CIOs are in prime position to help their organisations get better at delivering services. The technology that was originally developed to provide ITSM can now provide all the support required by other functions in a holistic way, commonly known as Enterprise Service Management (ESM). To take advantage, CIOs should consider the following four steps:

1. Build a business case for enterprise service management

Achieving integrated service delivery across the enterprise needs some high-level buy-in, so CIOs need to build a persuasive case for it. This should be based on the costs-savings that can be achieved by avoiding duplication of systems across the various service functions.

2. Carry out an application review

CIOs should consider carrying out an application review across the business. As this can generally be achieved by the IT team without the involvement of other functions, it’s often a good starting point for building the business case.

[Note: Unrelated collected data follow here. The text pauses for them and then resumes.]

theorem execSetRights_keepsRole : keepsRole (execSetRights s) := by
  refine keepsRole_next (l.startHead fun ch => ?_)
  cases ch.op with
  | setRights => exact l.validated ch _ (l.applyRights ch _ _ _ _ _)
  | _ => exact l

theorem execUnmap_keepsRole : keepsRole (execUnmap s) := by
  refine keepsRole_next (l.startHead fun ch => ?_)
  cases ch.op with
  | unmap => exact l.validated ch _ (l.startHandover ch _ _ _ _ _)
  | _ => exact l

theorem execTransfer_keepsRole : keepsRole (execTransfer s) := by
  refine keepsRole_next (l.startHead fun ch => ?_)
  cases ch.op with
  | transfer => exact l.validated ch _ (l.startHandover ch _ _ _ _ _)
  | _ => exact l

theorem execRelocate_keepsRole : keepsRole (execRelocate s) := by
  refine keepsRole_next (l.startHead fun ch => ?_)
  cases ch.op with
  | relocate => exact l.validated ch _ (l.startRelocation ch _ _)
  | _ => exact l

theorem execConfirmTimerExpiry_keepsRole : keepsRole (execConfirmTimerExpiry s) := by
  refine keepsRole_next (l.whenRunning ?_)
  cases s.active with
  | none => exact l
  | some h => exact .ite (fun _ => l.rollback _ _) fun _ => l

theorem execDrainTimerExpiry_keepsRole : keepsRole (execDrainTimerExpiry s) := by
  refine keepsRole_next (l.whenRunning ?_)
  cases s.active with
  | none => exact l
  | some h => exact .ite (fun _ => .ite (fun _ => l.forceDrain _) fun _ => l.rollback _ _) fun _ => l

theorem execHandoverCommit_keepsRole : keepsRole (execHandoverCommit s) := by
  refine keepsRole_next (l.whenRunning ?_)
  cases s.active with
  | none => exact l
  | some h => exact .ite (fun _ => l.commitHandover _) fun _ => l

theorem execPendingNoticeReoffer_keepsRole : keepsRole (execPendingNoticeReoffer s) := by
  refine keepsRole_next (l.whenRunning ?_)
  cases s.active with
  | none => exact l
  | some h => exact .ite (fun _ => l.offerPending _) fun _ => l

theorem execRelocationCommit_keepsRole : keepsRole (execRelocationCommit s) := by
  refine keepsRole_next (l.whenRunning ?_)
  cases s.copyEngine with
  | running r => exact .ite (fun _ => l.commitRelocation _) fun _ => l
  | _ => exact l

theorem execAbandonEnd_keepsRole : keepsRole (execAbandonEnd s) := by
  refine keepsRole_next (l.whenRunning ?_)
  cases s.copyEngine with
  | running r =>
    dsimp only
    cases r.phase with
    | abandoning reason => exact .ite (fun _ => l.endAbandon _ _) fun _ => l
    | _ => exact l
  | _ => exact l

theorem execEndRecordPost_keepsRole : keepsRole (execEndRecordPost s) := by
  refine keepsRole_next (l.whenRunning ?_)
  cases s.copyEngine with
  | ending record => exact .ite (fun _ => (l.same (by rfl)).postRecord _) fun _ => l
  | _ => exact l

/-! ## Packets and link events -/

theorem execNoticeAck_keepsRole (p : PortId) (pkt : RawPacket) : keepsRole (execNoticeAck p pkt s) := by
  refine keepsRole_next (l.onPacket p (.ite (fun _ => ?_) fun _ => l.protocolError p _ _))
  cases ackSplit (packetTag pkt) (s.noticeQueue p).notices with
  | none => exact l.protocolError p _ _
  | some lists => exact (l.same (by rfl)).reportAck p _

theorem execPacketCrcDrop_keepsRole (p : PortId) (bytes : List Byte) : keepsRole (execPacketCrcDrop p bytes s) :=
  keepsRole_next (l.onPacket p (.ite (fun _ => l.setPort id) fun _ => l))

theorem execUndefinedPacket_keepsRole (p : PortId) (kind : Byte) (pkt : RawPacket) :
    keepsRole (execUndefinedPacket p kind pkt s) :=
  keepsRole_next (l.onPacket p (.ite (fun _ => l.protocolError p _ _) fun _ => l))

theorem execWdata_keepsRole (p : PortId) (pkt : RawPacket) : keepsRole (execWdata p pkt s) :=
  keepsRole_next (l.onPacket p (.ite (fun _ => l.takeData p _ _ _) fun _ => l.protocolError p _ _))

3. Create a consistent user experience that mimics the ‘consumerised’ experience

CIOs are often ahead of the game on this one: much of IT support is already delivered via self-service portals which closely resemble consumer services. The logical next step is to extend this portal to other business services across the enterprise, often known as a ‘concierge service’: a single, easy-to-use portal.

4. Use tools that will generate rapid results

CIOs know the benefits of being able to demonstrate rapid but reliable results, including getting buy-in from senior decision makers and high levels of user satisfaction. They should consider using the new generation of tools for ESM development which accelerate development across the enterprise.

All those years of ‘have you turned it on and off again’ jokes and being known as the unhelpful IT department have in the end paid dividends for CIOs – meaning they are now in a prime position to help their organisation get better at delivering services.